SUPPLIED INFORMATION >>
theorem good_moveRole {bb : Prop} {pp : Part} {qq : List Instr} (s : State) (h_s : s.Good bb pp qq) :
    (State.moveRole s).Good bb pp qq := by
  unfold State.moveRole
  try dsimp only
  repeat' (first
    | with_reducible assumption
    | with_reducible apply good_returnTo
    | with_reducible refine good_foldl _ _ ?_ ?_
    | with_reducible refine good_foldr _ _ ?_ ?_
    | simp only [good_mk]
    | simp only [good_mk_gbk]
    | split)

theorem good_frameLeft {bb : Prop} {pp : Part} {qq : List Instr} (s : State) (all : Bool) (h_s : s.Good bb pp qq) :
    (State.frameLeft s all).Good bb pp qq := by
  unfold State.frameLeft
  try dsimp only
  repeat' (first
    | with_reducible assumption
    | with_reducible apply good_moveRole
    | with_reducible refine good_foldl _ _ ?_ ?_
    | with_reducible refine good_foldr _ _ ?_ ?_
    | simp only [good_mk]
    | simp only [good_mk_gbk]
    | split)

theorem good_swapFails {bb : Prop} {pp : Part} {qq : List Instr} (s : State) (h_s : s.Good bb pp qq) :
    (State.swapFails s).Good bb pp qq := by
  unfold State.swapFails
  try dsimp only
  repeat' (first
    | with_reducible assumption
    | with_reducible apply good_setFsh
    | with_reducible apply good_setState
    | with_reducible apply good_setBusy
    | with_reducible apply good_wr
    | with_reducible refine good_foldl _ _ ?_ ?_
    | with_reducible refine good_foldr _ _ ?_ ?_
    | simp only [good_mk]
    | simp only [good_mk_gbk]
    | split)

theorem good_wardenRestart {bb : Prop} {pp : Part} {qq : List Instr} (s : State) (h_s : s.Good bb pp qq) :
    (State.wardenRestart s).Good bb pp qq := by
  unfold State.wardenRestart
  try dsimp only
  repeat' (first
    | with_reducible assumption
    | with_reducible apply good_setWrd
    | with_reducible apply good_gkpRestart
    | with_reducible apply good_raise
    | with_reducible apply good_incSat
    | with_reducible apply good_wr)

theorem good_wardenHold {bb : Prop} {pp : Part} {qq : List Instr} (s : State) (h_s : s.Good bb pp qq) :
    (State.wardenHold s).Good bb pp qq := by
  unfold State.wardenHold
  try dsimp only
  repeat' (first
    | with_reducible assumption
    | with_reducible apply good_setWrd
    | with_reducible apply good_gkpReset
    | with_reducible apply good_raise
    | with_reducible apply good_wr)

theorem good_gkpFails {bb : Prop} {pp : Part} {qq : List Instr} (s : State) (cause : ℕ) (h_s : s.Good bb pp qq) :
    (State.gkpFails s cause).Good bb pp qq := by
  unfold State.gkpFails
  try dsimp only
  repeat' (first
    | with_reducible assumption
    | with_reducible apply good_wr
    | with_reducible apply good_raise
    | with_reducible apply good_swapFails
    | with_reducible apply good_wardenRestart
    | with_reducible apply good_wardenHold
    | with_reducible refine good_foldl _ _ ?_ ?_
    | with_reducible refine good_foldr _ _ ?_ ?_
    | simp only [good_mk]
    | simp only [good_mk_gbk]
    | split)

theorem good_swapKick {bb : Prop} {pp : Part} {qq : List Instr} (s : State) (h_s : s.Good bb pp qq) :
    (State.swapKick s).Good bb pp qq := by
  unfold State.swapKick
  try dsimp only
  repeat' (first
    | with_reducible assumption
    | with_reducible apply good_setWrd
    | with_reducible apply good_setFsh
    | with_reducible refine good_foldl _ _ ?_ ?_
    | with_reducible refine good_foldr _ _ ?_ ?_
    | simp only [good_mk]
    | simp only [good_mk_gbk]
    | split)
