-- ==== Sys2Proof/Laws/Keep4.lean ====
section
/-! SUPPORT. Part 4 of 8: every operation and every meaning keeps the part, the queue and
the canonical forms (`State.Good`), one lemma per definition, in the order of the definitions. -/

namespace Sys2Proof.Machine

theorem good_trlAccess {bb : Prop} {pp : Part} {qq : List Instr} (s : State) (r : Req) (h : ℕ) (w : ℕ) (write : Option Word) (h_s : s.Good bb pp qq) :
    (State.trlAccess s r h w write).Good bb pp qq := by
  unfold State.trlAccess
  try dsimp only
  repeat' (first
    | with_reducible assumption
    | with_reducible apply good_updTrl
    | with_reducible apply good_trlWindow
    | with_reducible refine good_foldl _ _ ?_ ?_
    | with_reducible refine good_foldr _ _ ?_ ?_
    | simp only [good_mk]
    | simp only [good_mk_gbk]
    | split)

theorem good_pavWrite {bb : Prop} {pp : Part} {qq : List Instr} (s : State) (r : Req) (u : ℕ) (page : ℕ) (off : ℕ) (v : Word) (h_s : s.Good bb pp qq) :
    (State.pavWrite s r u page off v).Good bb pp qq := by
  unfold State.pavWrite
  try dsimp only
  repeat' (first
    | with_reducible assumption
    | with_reducible apply good_fieldWrite
    | with_reducible refine good_foldl _ _ ?_ ?_
    | with_reducible refine good_foldr _ _ ?_ ?_
    | simp only [good_mk]
    | simp only [good_mk_gbk]
    | split
    | intro _)

theorem good_wordWrite {bb : Prop} {pp : Part} {qq : List Instr} (s : State) (r : Req) (kd : Kind) (u : ℕ) (page : ℕ) (off : ℕ) (v : Word) (h_s : s.Good bb pp qq) :
    (State.wordWrite s r kd u page off v).Good bb pp qq := by
  unfold State.wordWrite
  try dsimp only
  repeat' (first
    | with_reducible assumption
    | with_reducible apply good_fieldWrite
    | with_reducible apply good_enableWrite
    | with_reducible apply good_setStale
    | with_reducible apply good_whenWrite
    | with_reducible apply good_lockWrite
    | with_reducible apply good_follyOff
    | with_reducible apply good_writeArm
    | with_reducible apply good_voteWrite
    | with_reducible apply good_revote
    | with_reducible apply good_laneClocks
    | with_reducible apply good_trlAccess
    | with_reducible apply good_camAccess
    | with_reducible apply good_pavWrite
    | with_reducible refine good_foldl _ _ ?_ ?_
    | with_reducible refine good_foldr _ _ ?_ ?_
    | simp only [good_mk]
    | simp only [good_mk_gbk]
    | split
    | intro _)

theorem good_setSlot {bb : Prop} {pp : Part} {qq : List Instr} (s : State) (r : Req) (page : ℕ) (x : List (ℕ × Word)) (h_s : s.Good bb pp qq) :
    (State.setSlot s r page x).Good bb pp qq := by
  unfold State.setSlot
  try dsimp only
  repeat' (first
    | with_reducible assumption
    | with_reducible apply good_setSide)

theorem good_readLo {bb : Prop} {pp : Part} {qq : List Instr} (s : State) (r : Req) (page : ℕ) (lo : Word) (rest : List (ℕ × Word)) (h_s : s.Good bb pp qq) :
    (State.readLo s r page lo rest).Good bb pp qq := by
  unfold State.readLo
  try dsimp only
  repeat' (first
    | with_reducible assumption
    | with_reducible apply good_emit
    | with_reducible apply good_setSlot)

theorem good_readHi {bb : Prop} {pp : Part} {qq : List Instr} (s : State) (r : Req) (page : ℕ) (off : ℕ) (live : Word) (h_s : s.Good bb pp qq) :
    (State.readHi s r page off live).Good bb pp qq := by
  unfold State.readHi
  try dsimp only
  repeat' (first
    | with_reducible assumption
    | with_reducible apply good_emit
    | with_reducible apply good_setSlot
    | with_reducible apply good_setStale
    | with_reducible refine good_foldl _ _ ?_ ?_
    | with_reducible refine good_foldr _ _ ?_ ?_
    | simp only [good_mk]
    | simp only [good_mk_gbk]
    | split)

theorem good_starveTake {bb : Prop} {pp : Part} {qq : List Instr} (s : State) (r : Req) (h_s : s.Good bb pp qq) :
    (State.starveTake s r).Good bb pp qq := by
  unfold State.starveTake
  try dsimp only
  repeat' (first
    | with_reducible assumption
    | with_reducible apply good_readLo
    | with_reducible apply good_updIng
    | with_reducible refine good_foldl _ _ ?_ ?_
    | with_reducible refine good_foldr _ _ ?_ ?_
    | simp only [good_mk]
    | simp only [good_mk_gbk]
    | split)

theorem good_proposalTake {bb : Prop} {pp : Part} {qq : List Instr} (s : State) (r : Req) (auto : Bool) (h_s : s.Good bb pp qq) :
    (State.proposalTake s r auto).Good bb pp qq := by
  unfold State.proposalTake
  try dsimp only
  repeat' (first
    | with_reducible assumption
    | with_reducible apply good_readLo
    | with_reducible apply good_updQlp
    | with_reducible apply good_showQueues
    | with_reducible refine good_foldl _ _ ?_ ?_
    | with_reducible refine good_foldr _ _ ?_ ?_
    | simp only [good_mk]
    | simp only [good_mk_gbk]
    | split)

theorem good_readFirst {bb : Prop} {pp : Part} {qq : List Instr} (s : State) (r : Req) (page : ℕ) (off : ℕ) (h_s : s.Good bb pp qq) :
    (State.readFirst s r page off).Good bb pp qq := by
  unfold State.readFirst
  try dsimp only
  repeat' (first
    | with_reducible assumption
    | with_reducible apply good_readLo
    | with_reducible apply good_readHi
    | with_reducible apply good_emit
    | with_reducible apply good_starveTake
    | with_reducible apply good_proposalTake
    | with_reducible apply good_trlAccess
    | with_reducible apply good_updTrl
    | with_reducible apply good_camAccess
    | with_reducible apply good_updCam
    | with_reducible refine good_foldl _ _ ?_ ?_
    | with_reducible refine good_foldr _ _ ?_ ?_
    | simp only [good_mk]
    | simp only [good_mk_gbk]
    | split)

theorem good_camRelease {bb : Prop} {pp : Part} {qq : List Instr} (s : State) (k : ℕ) (x : Held) (h_s : s.Good bb pp qq) :
    (State.camRelease s k x).Good bb pp qq := by
  unfold State.camRelease
  try dsimp only
  repeat' (first
    | with_reducible assumption
    | with_reducible apply good_camAccess
    | with_reducible apply good_camStore
    | with_reducible apply good_behind
    | with_reducible apply good_wordWrite
    | with_reducible apply good_readFirst
    | with_reducible refine good_foldl _ _ ?_ ?_
    | with_reducible refine good_foldr _ _ ?_ ?_
    | simp only [good_mk]
    | simp only [good_mk_gbk]
    | split
    | intro _)

theorem good_camTrigger {bb : Prop} {pp : Part} {qq : List Instr} (s : State) (k : ℕ) (t : CamTrig) (h_s : s.Good bb pp qq) :
    (State.camTrigger s k t).Good bb pp qq := by
  unfold State.camTrigger
  try dsimp only
  repeat' (first
    | with_reducible assumption
    | with_reducible apply good_updCam
    | with_reducible apply good_camMiss
    | with_reducible refine good_foldl _ _ ?_ ?_
    | with_reducible refine good_foldr _ _ ?_ ?_
    | simp only [good_mk]
    | simp only [good_mk_gbk]
    | split)

theorem good_sliceFailed {bb : Prop} {pp : Part} {qq : List Instr} (s : State) (i : ℕ) (kind : ℕ) (h_s : s.Good bb pp qq) :
    (State.sliceFailed s i kind).Good bb pp qq := by
  unfold State.sliceFailed
  try dsimp only
  repeat' (first
    | with_reducible assumption
    | with_reducible apply good_raise
    | with_reducible apply good_wr)

theorem good_cellFails {bb : Prop} {pp : Part} {qq : List Instr} (s : State) (i : ℕ) (column : Bool) (h_s : s.Good bb pp qq) :
    (State.cellFails s i column).Good bb pp qq := by
  unfold State.cellFails
  try dsimp only
  repeat' (first
    | with_reducible assumption
    | with_reducible apply good_raise
    | with_reducible apply good_wr
    | with_reducible apply good_setBist
    | with_reducible apply good_sliceFailed
    | with_reducible refine good_foldl _ _ ?_ ?_
    | with_reducible refine good_foldr _ _ ?_ ?_
    | simp only [good_mk]
    | simp only [good_mk_gbk]
    | split)

theorem good_checkOk {bb : Prop} {pp : Part} {qq : List Instr} (s : State) (h_s : s.Good bb pp qq) :
    (State.checkOk s).Good bb pp qq := by
  unfold State.checkOk
  try dsimp only
  repeat' (first
    | with_reducible assumption
    | with_reducible apply good_updSdl
    | with_reducible refine good_foldl _ _ ?_ ?_
    | with_reducible refine good_foldr _ _ ?_ ?_
    | simp only [good_mk]
    | simp only [good_mk_gbk]
    | split)

theorem good_chopTick {bb : Prop} {pp : Part} {qq : List Instr} (s : State) (a : ℕ) (h_s : s.Good bb pp qq) :
    (State.chopTick s a).Good bb pp qq := by
  unfold State.chopTick
  try dsimp only
  repeat' (first
    | with_reducible assumption
    | with_reducible apply good_draw
    | with_reducible apply good_bridgeFault
    | with_reducible apply good_updAxis
    | with_reducible refine good_foldl _ _ ?_ ?_
    | with_reducible refine good_foldr _ _ ?_ ?_
    | simp only [good_mk]
    | simp only [good_mk_gbk]
    | split)

theorem good_clockGone {bb : Prop} {pp : Part} {qq : List Instr} (s : State) (n : ℕ) (h_s : s.Good bb pp qq) :
    (State.clockGone s n).Good bb pp qq := by
  unfold State.clockGone
  try dsimp only
  repeat' (first
    | with_reducible assumption
    | with_reducible apply good_laneLost
    | with_reducible apply good_portDark
    | with_reducible refine good_foldl _ _ ?_ ?_
    | with_reducible refine good_foldr _ _ ?_ ?_
    | simp only [good_mk]
    | simp only [good_mk_gbk]
    | split
    | intro _)

theorem good_encLearned {bb : Prop} {pp : Part} {qq : List Instr} (s : State) (n : Fin 3) (h_s : s.Good bb pp qq) :
    (State.encLearned s n).Good bb pp qq := by
  unfold State.encLearned
  try dsimp only
  repeat' (first
    | with_reducible assumption
    | with_reducible apply good_updEnc
    | with_reducible apply good_setBusy
    | with_reducible apply good_calDone
    | with_reducible apply good_wr
    | with_reducible apply good_incSat)

theorem good_encCommitted {bb : Prop} {pp : Part} {qq : List Instr} (s : State) (old : State) (n : Fin 3) (own : Bool) (h_s : s.Good bb pp qq) (h_old : old.Good bb pp qq) :
    (State.encCommitted s old n own).Good bb pp qq := by
  unfold State.encCommitted
  try dsimp only
  repeat' (first
    | with_reducible assumption
    | with_reducible apply good_encLearned
    | with_reducible apply good_wr
    | with_reducible apply good_encAfter
    | with_reducible refine good_foldl _ _ ?_ ?_
    | with_reducible refine good_foldr _ _ ?_ ?_
    | simp only [good_mk]
    | simp only [good_mk_gbk]
    | split)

WORK REQUEST >>
If a line of the data includes the word "auto", it counts; give how many lines do, as a bare number.

SOLUTION BELOW >>
2